Postcard from the Kitchen: Rachel Ray’s Chickpea Salad

Rachel Ray's Chickpea Salad Recipe

This quick summer chilled salad is delicious, easy to prepare, and best of all, SUPER HEALTHY!

Rachel Ray’s Chickpea Salad

Ingredients

  • 2 (15-ounce) cans chickpeas, rinsed and drained
  • 1 small red onion finely chopped
  • 1 small red bell pepper, finely chopped
  • A few ribs celery and leafy tops, chopped
  • 1 clove garlic, minced or grated then grinded into a paste with salt
  • 1/2 teaspoon crushed red pepper flakes
  • 2 tablespoons rosemary, finely chopped, a few sprigs
  • 2 tablespoons red wine vinegar
  • 3 tablespoons extra-virgin olive oil
  • Salt and freshly ground black pepper

Directions

Combine chick peas with onions, peppers, celery, garlic, red pepper flakes and rosemary in a medium bowl. Dress salad with vinegar and oil, salt and pepper.

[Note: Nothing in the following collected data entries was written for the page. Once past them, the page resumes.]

theorem execDlkRearm_keeps  {s t : State} (h_s : StateKeeps κ s₀ s)
    (h : execDlkRearm s = .next t) : StateKeeps κ s₀ t := by
  unfold execDlkRearm at h
  injection h with h
  rw [← h]
  apply ifUnitRuns_keeps
  · intro z0 h1
    apply onUnit_keeps
    · intro z2 h3
      exact h3
    · exact h1
  · with_reducible assumption

/-! ## Machine/Servo.lean -/

theorem execDomSwitch_keeps  {s t : State} (h_s : StateKeeps κ s₀ s)
    (h : execDomSwitch s = .next t) : StateKeeps κ s₀ t := by
  unfold execDomSwitch at h
  injection h with h
  rw [← h]
  apply ifUnitRuns_keeps
  · intro z290 h291
    apply commandSwitch_keeps
    with_reducible assumption
  · with_reducible assumption

theorem execRebase_keeps  {s t : State} (h_s : StateKeeps κ s₀ s)
    (h : execRebase s = .next t) : StateKeeps κ s₀ t := by
  unfold execRebase at h
  injection h with h
  rw [← h]
  apply ifUnitRuns_keeps
  · intro z292 h293
    apply rebaseOp_keeps
    with_reducible assumption
  · with_reducible assumption

theorem execRebaseStep_keeps  {s t : State} (h_s : StateKeeps κ s₀ s)
    (h : execRebaseStep s = .next t) : StateKeeps κ s₀ t := by
  unfold execRebaseStep at h
  injection h with h
  rw [← h]
  apply ifUnitRuns_keeps
  · intro z294 h295
    apply rebaseStepOp_keeps
    with_reducible assumption
  · with_reducible assumption

theorem execParentSwitch_keeps  {s t : State} (h_s : StateKeeps κ s₀ s)
    (h : execParentSwitch s = .next t) : StateKeeps κ s₀ t := by
  unfold execParentSwitch at h
  injection h with h
  rw [← h]
  apply ifDistRuns_keeps
  · intro z296 h297
    apply iteState_keeps
    · with_reducible assumption
    · apply commandSwitch_keeps
      with_reducible assumption
  · with_reducible assumption

theorem execSrvModeWrite_keeps {manual : Bool} {s t : State} (h_s : StateKeeps κ s₀ s)
    (h : execSrvModeWrite manual s = .next t) : StateKeeps κ s₀ t := by
  unfold execSrvModeWrite at h
  injection h with h
  rw [← h]
  apply ifUnit_keeps
  · intro z298 h299
    apply modeWriteOp_keeps
    with_reducible assumption
  · with_reducible assumption

theorem execHandover_keeps {part : Part} {s t : State} (h_s : StateKeeps κ s₀ s)
    (h : execHandover part s = .next t) : StateKeeps κ s₀ t := by
  unfold execHandover at h
  injection h with h
  rw [← h]
  apply ifPart_keeps
  · intro z300 h301
    split
    · apply unitFsm_keeps
      apply doHandover_keeps
      with_reducible assumption
    · apply doHandover_keeps
      with_reducible assumption
  · with_reducible assumption

theorem execHandoverTimeout_keeps {part : Part} {s t : State} (h_s : StateKeeps κ s₀ s)
    (h : execHandoverTimeout part s = .next t) : StateKeeps κ s₀ t := by
  unfold execHandoverTimeout at h
  injection h with h
  rw [← h]
  apply ifPart_keeps
  · intro z302 h303
    split
    · apply unitFsm_keeps
      apply handoverLate_keeps
      with_reducible assumption
    · apply handoverLate_keeps
      with_reducible assumption
  · with_reducible assumption

theorem execHoldoverAgeExpiry_keeps  {s t : State} (h_s : StateKeeps κ s₀ s)
    (h : execHoldoverAgeExpiry s = .next t) : StateKeeps κ s₀ t := by
  unfold execHoldoverAgeExpiry at h
  injection h with h
  rw [← h]
  apply ifUnitRuns_keeps
  · intro z304 h305
    apply holdAgeOp_keeps
    with_reducible assumption
  · with_reducible assumption

theorem execAcquireTimeout_keeps  {s t : State} (h_s : StateKeeps κ s₀ s)
    (h : execAcquireTimeout s = .next t) : StateKeeps κ s₀ t := by
  unfold execAcquireTimeout at h
  injection h with h
  rw [← h]
  apply ifUnitRuns_keeps
  · intro z308 h309
    apply acquireTimeoutOp_keeps
    with_reducible assumption
  · with_reducible assumption

/-! ## Machine/Calib.lean -/

theorem execCalPeriod_keeps  {s t : State} (h_s : StateKeeps κ s₀ s)
    (h : execCalPeriod s = .next t) : StateKeeps κ s₀ t := by
  unfold execCalPeriod at h
  injection h with h
  rw [← h]
  apply ifDistRuns_keeps
  · intro z310 h311
    apply calPeriodOp_keeps
    with_reducible assumption
  · with_reducible assumption

theorem execCalibrationRecord_keeps {rx : Rx} {k : RopeKey} {rhoUp : BitVec 32} {defUp : BitVec 16} {sigma : BitVec 8} {defValid : Bool} {rhoValid : Bool} {upPort : Bool} {s t : State} (h_s : StateKeeps κ s₀ s)
    (h : execCalibrationRecord rx k rhoUp defUp sigma defValid rhoValid upPort s = .next t) : StateKeeps κ s₀ t := by
  unfold execCalibrationRecord at h
  injection h with h
  rw [← h]
  extract_lets v529
  apply iteState_keeps
  · apply onDist_keeps
    · intro z530 h531
      apply dB_keeps
      · intro z532 h533
        apply wr_keeps
        with_reducible assumption
      · with_reducible assumption
    · apply onCal_keeps
      apply rxRope_keeps
      with_reducible assumption
  · apply rxRope_keeps
    with_reducible assumption

/-! ## Machine/Die.lean -/

theorem execSyncFrameSend_keeps  {s t : State} (h_s : StateKeeps κ s₀ s)
    (h : execSyncFrameSend s = .next t) : StateKeeps κ s₀ t := by
  unfold execSyncFrameSend at h
  injection h with h
  rw [← h]
  apply ifUnit_keeps
  · intro z328 h329
    apply onUnit_keeps
    · intro z330 h331
      apply syncSendOp_keeps
      with_reducible assumption
    · with_reducible assumption
  · with_reducible assumption

theorem execTapSyncFrameRx_keeps {region : BitVec 6} {ns : BitVec 64} {crc : BitVec 8} {s t : State} (h_s : StateKeeps κ s₀ s)
    (h : execTapSyncFrameRx region ns crc s = .next t) : StateKeeps κ s₀ t := by
  unfold execTapSyncFrameRx at h
  injection h with h
  rw [← h]
  apply ifUnit_keeps
  · intro z332 h333
    apply tapSyncOp_keeps
    with_reducible assumption
  · with_reducible assumption

theorem execTapDelayUpdate_keeps {region : BitVec 6} {loopUnits : BitVec 16} {s t : State} (h_s : StateKeeps κ s₀ s)
    (h : execTapDelayUpdate region loopUnits s = .next t) : StateKeeps κ s₀ t := by
  unfold execTapDelayUpdate at h
  injection h with h
  rw [← h]
  apply ifUnit_keeps
  · intro z334 h335
    apply tapDelayOp_keeps
    with_reducible assumption
  · with_reducible assumption

theorem execTapReturnLost_keeps {region : BitVec 6} {s t : State} (h_s : StateKeeps κ s₀ s)
    (h : execTapReturnLost region s = .next t) : StateKeeps κ s₀ t := by
  unfold execTapReturnLost at h
  injection h with h
  rw [← h]
  apply ifUnit_keeps
  · intro z336 h337
    apply tapLostOp_keeps
    with_reducible assumption
  · with_reducible assumption

theorem execTapResync_keeps {region : BitVec 6} {s t : State} (h_s : StateKeeps κ s₀ s)
    (h : execTapResync region s = .next t) : StateKeeps κ s₀ t := by
  unfold execTapResync at h
  injection h with h
  rw [← h]
  apply ifUnit_keeps
  · intro z338 h339
    apply onUnit_keeps
    · intro z340 h341
      apply tapResyncOp_keeps
      with_reducible assumption
    · with_reducible assumption
  · with_reducible assumption

theorem execTapEnWrite_keeps {region : BitVec 6} {en : Bool} {s t : State} (h_s : StateKeeps κ s₀ s)
    (h : execTapEnWrite region en s = .next t) : StateKeeps κ s₀ t := by
  unfold execTapEnWrite at h
  injection h with h
  rw [← h]
  apply ifUnit_keeps
  · intro z342 h343
    apply onUnit_keeps
    · intro z344 h345
      apply tapEnOp_keeps
      with_reducible assumption
    · with_reducible assumption
  · with_reducible assumption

For the original recipe, click HERE.

For more Rachel Ray recipes and goodies, click HERE to go to her website!

 

“Or do you not know that your body is a temple of the Holy Spirit within you, whom you have from God? You are not your own, 20 for you were bought with a price. So glorify God in your body.” I Cor 6:19-20 (ESV)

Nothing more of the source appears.